(SUPPLIED DATA Opens)
-- ==== Sys2Proof/Machine/Relay.lean ====
section
/-! DEFINITION. The bulk data relay (43_bulk_relay.md R113 to R120): the inbound check with its byte classes
and the outbound check. -/

namespace Sys2Proof.Machine

/-- `relay.pending <- Banner` (R115). -/
def relayTrigger (s : State) : State := { s with relay := { s.relay with pending := .banner } }

/-- `relay.pending <- Echo`; "the echoed byte is `relay.lastIn` = b", which R114 writes before (R116). -/
def relayEcho (s : State) : State := { s with relay := { s.relay with pending := .echo } }

/-- SERIAL_FORWARD(b) (R117). -/
def relayForward (b : Byte) (s : State) : State :=
  match s.params.serialTxOnOut with
  | .forward => emitSerial b s
  | .none => s

/-- `relay.lastIn <- b` (R114). -/
def relayLast (b : Byte) (s : State) : State := { s with relay := { s.relay with lastIn := some b } }

/-- BULK_TRIGGER (R115). -/
def execBulkTrigger (s : State) : Host.Outcome State Fault Refusal := .next (relayTrigger s)

/-- BULK_ECHO (R116): "State written: `relay.pending`"; the byte itself is in `lastIn` (log entry 18, DEDUCED). -/
def execBulkEcho (_b : Byte) (s : State) : Host.Outcome State Fault Refusal := .next (relayEcho s)

/-- SERIAL_FORWARD (R117). -/
def execSerialForward (b : Byte) (s : State) : Host.Outcome State Fault Refusal := .next (relayForward b s)

/-- The class of one inbound byte (30_encoding.md R69): the single slot is overwritten whatever it held
(R119). -/
def classify (b : Byte) (s : State) : State := if b = Config.trigger then relayTrigger s else relayEcho s

/-- What R114 does with one byte it has read. -/
def relayByte (b : Byte) (s : State) : State := relayForward b (classify b (relayLast b s))

/-- `repeat k times` of R114. -/
def relayBytes : Nat → State → Res Unit
  | 0, s => .ok () s
  | k + 1, s => (epReadByte s).bind fun b s => relayBytes k (relayByte b s)

/-- BULK_OUT (R114), the inbound check. -/
def execBulkOut (s : State) : Host.Outcome State Fault Refusal :=
  answer ((epFlags (epSelect .bulkOut s)).bind fun f s =>
    (if f.rxout then
      (epAvail s).bind fun k s =>
        if Config.bulkSize < k.toNat then raise .invariantViolation s
        else (relayBytes k.toNat s).bind fun _ s => epRelease s
    else .ok () s).bind fun _ s => .ok () (setPhase .bulkIn s))

/-- The payload of a pending item (30_encoding.md R70): an echo of a byte never received would be a value
never written (R31), log entry 19, DEDUCED. -/
def writePayload (s : State) : Res Unit :=
  match s.relay.pending with
  | .banner => writeBytes s.params.banner s
  | .echo | .none =>
    match s.relay.lastIn with
    | some b => epWriteByte b s
    | none => raise .invariantViolation s

/-- BULK_IN (R118), the outbound check: one packet of the two status bytes and the payload. -/
def execBulkIn (s : State) : Host.Outcome State Fault Refusal :=
  answer ((epFlags (epSelect .bulkIn s)).bind fun f s =>
    (if s.relay.pending ≠ .none ∧ f.txrdy then
      (epWriteByte Config.status0 s).bind fun _ s =>
      (epWriteByte Config.status1 s).bind fun _ s =>
      (writePayload s).bind fun _ s =>
      (epCommit s).bind fun _ s => .ok () { s with relay := { s.relay with pending := .none } }
    else .ok () s).bind fun _ s => .ok () (setPhase .ctlPoll s))

end Sys2Proof.Machine
end

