-- ==== Sys2Proof/Machine/Events.lean ====
section
/-! DEFINITION. The steps of the environment's agents (60_exceptions.md R127 to R137). Host steps are enabled
only while `vbus` is true (10_state.md R28); a step that is not enabled changes nothing (log entry 3, DESIGN CHOICE). No
event changes `sel`, and none changes `phase` but by a raise (R139). -/

namespace Sys2Proof.Machine

/-- Endpoint 0 after a SETUP packet has arrived (R128). -/
def Endpoint.setupArrived (x : Endpoint) (p : List Byte) : Endpoint :=
  { x with
    outBuf := p
    rxstp := true
    rxout := false
    stall := false
    inBuf := []
    inQ := none
    txrdy := true }

/-- HOST_SETUP (R128): always accepted at the device's address. -/
def execHostSetup (a : Addr) (p : Vector Byte 8) (s : State) : Host.Outcome State Fault Refusal :=
  .next <|
    if s.vbus = false then s
    else if a ≠ s.effAddr ∨ s.ep0.armed = false then emitWire (.timeout a 0) s
    else emitWire (.setupAck p.toList) { s with ep0 := s.ep0.setupArrived p.toList }

/-- A host IN to one endpoint, while enabled (R129). -/
def hostInAt (a : Addr) (e : EpId) (s : State) : State :=
  if a ≠ s.effAddr ∨ (s.ep e).armed = false then emitWire (.timeout a (e.number s.params)) s
  else if (s.ep e).stall then emitWire (.stall (e.number s.params)) s
  else
    match (s.ep e).inQ with
    | some q =>
      (emitWire (.inData (e.number s.params) q) s).setEp e { s.ep e with inQ := none, txrdy := true }
    | none => emitWire (.nak (e.number s.params)) s

/-- HOST_IN (R129). -/
def execHostIn (a : Addr) (e : InPipe) (s : State) : Host.Outcome State Fault Refusal :=
  .next (if s.vbus = false then s else hostInAt a (inPipeEp e) s)

/-- A host OUT to one endpoint, while enabled (R130): refused with NAK while the bank is full, and on
endpoint 0 while an uncaptured SETUP is in it. -/
def hostOutAt (a : Addr) (e : EpId) (p : List Byte) (s : State) : State :=
  if a ≠ s.effAddr ∨ (s.ep e).armed = false then emitWire (.timeout a (e.number s.params)) s
  else if (s.ep e).stall then emitWire (.stall (e.number s.params)) s
  else if (s.ep e).rxout ∨ (e = .ctl ∧ s.ep0.rxstp) then emitWire (.nak (e.number s.params)) s
  else
    (emitWire (.outAck (e.number s.params) p.length) s).setEp e { s.ep e with outBuf := p, rxout := true }

/-- HOST_OUT (R130). -/
def execHostOut (a : Addr) (e : OutPipe) (p : List Byte) (s : State) : Host.Outcome State Fault Refusal :=
  .next (if s.vbus = false then s else hostOutAt a (outPipeEp e) p s)

/-- The effects of end-of-reset before endpoint 0 is configured again (R131). -/
def endOfReset (s : State) : State :=
  { s with
    devAddr := 0
    addrEn := false
    epIn := .disarmed
    epOut := .disarmed
    cfg := { cfgValue := 0, curAddr := 0 }
    pendAddr := none }

/-- BUSRESET (R131): a refused configuration of endpoint 0 raises, and the raise ends the step before the
wire entry (R124). -/
def execBusReset (s : State) : Host.Outcome State Fault Refusal :=
  answer (if s.vbus = false then .ok () s
    else (epConfigureOrRaise .ctl .control Config.ep0Size (endOfReset s)).bind fun _ s =>
      .ok () (emitWire .busReset s))

/-- VBUS_ON (R132). -/
def execVbusOn (s : State) : Host.Outcome State Fault Refusal :=
  .next <|
    match s.conn with
    | .disconnected => emitDiag .connected { s with vbus := true, conn := .enumerated }
    | .enumerated => { s with vbus := true }

/-- VBUS_OFF (R133). -/
def execVbusOff (s : State) : Host.Outcome State Fault Refusal :=
  .next <|
    match s.conn with
    | .enumerated => emitDiag .disconnected { s with vbus := false, conn := .disconnected }
    | .disconnected => { s with vbus := false }

/-- SERIALRX (R134). -/
def execSerialRx (b : Byte) (s : State) : Host.Outcome State Fault Refusal :=
  .next <|
    match s.params.serialRxMode with
    | .classify => classify b (relayLast b s)
    | .ignored => s

end Sys2Proof.Machine
end

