-- ==== Sys2Proof/Machine/Core.lean ====
section
/-! DEFINITION. The model behind the host's interface. -/

def Sys2Proof.core : Host.Core := { State := Sys2Proof.Machine.State, Fault := Sys2Proof.Machine.Fault, Refusal := Sys2Proof.Machine.Refusal, step := Sys2Proof.Machine.step, reset := Sys2Proof.Machine.State.reset }
end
(SUPPLIED DATA Closes)
* TASK REQUIREMENTS
When you reach the line in the material above that holds "else if (s.ep e).rxout", begin reproducing lines exactly, and stop after the line that holds "def execHostOut (a".

* RESPONSE AREA
  else if (s.ep e).rxout ∨ (e = .ctl ∧ s.ep0.rxstp) then emitWire (.nak (e.number s.params)) s
  else
    (emitWire (.outAck (e.number s.params) p.length) s).setEp e { s.ep e with outBuf := p, rxout := true }

/-- HOST_OUT (R130). -/
def execHostOut (a : Addr) (e : OutPipe) (p : List Byte) (s : State) : Host.Outcome State Fault Refusal :=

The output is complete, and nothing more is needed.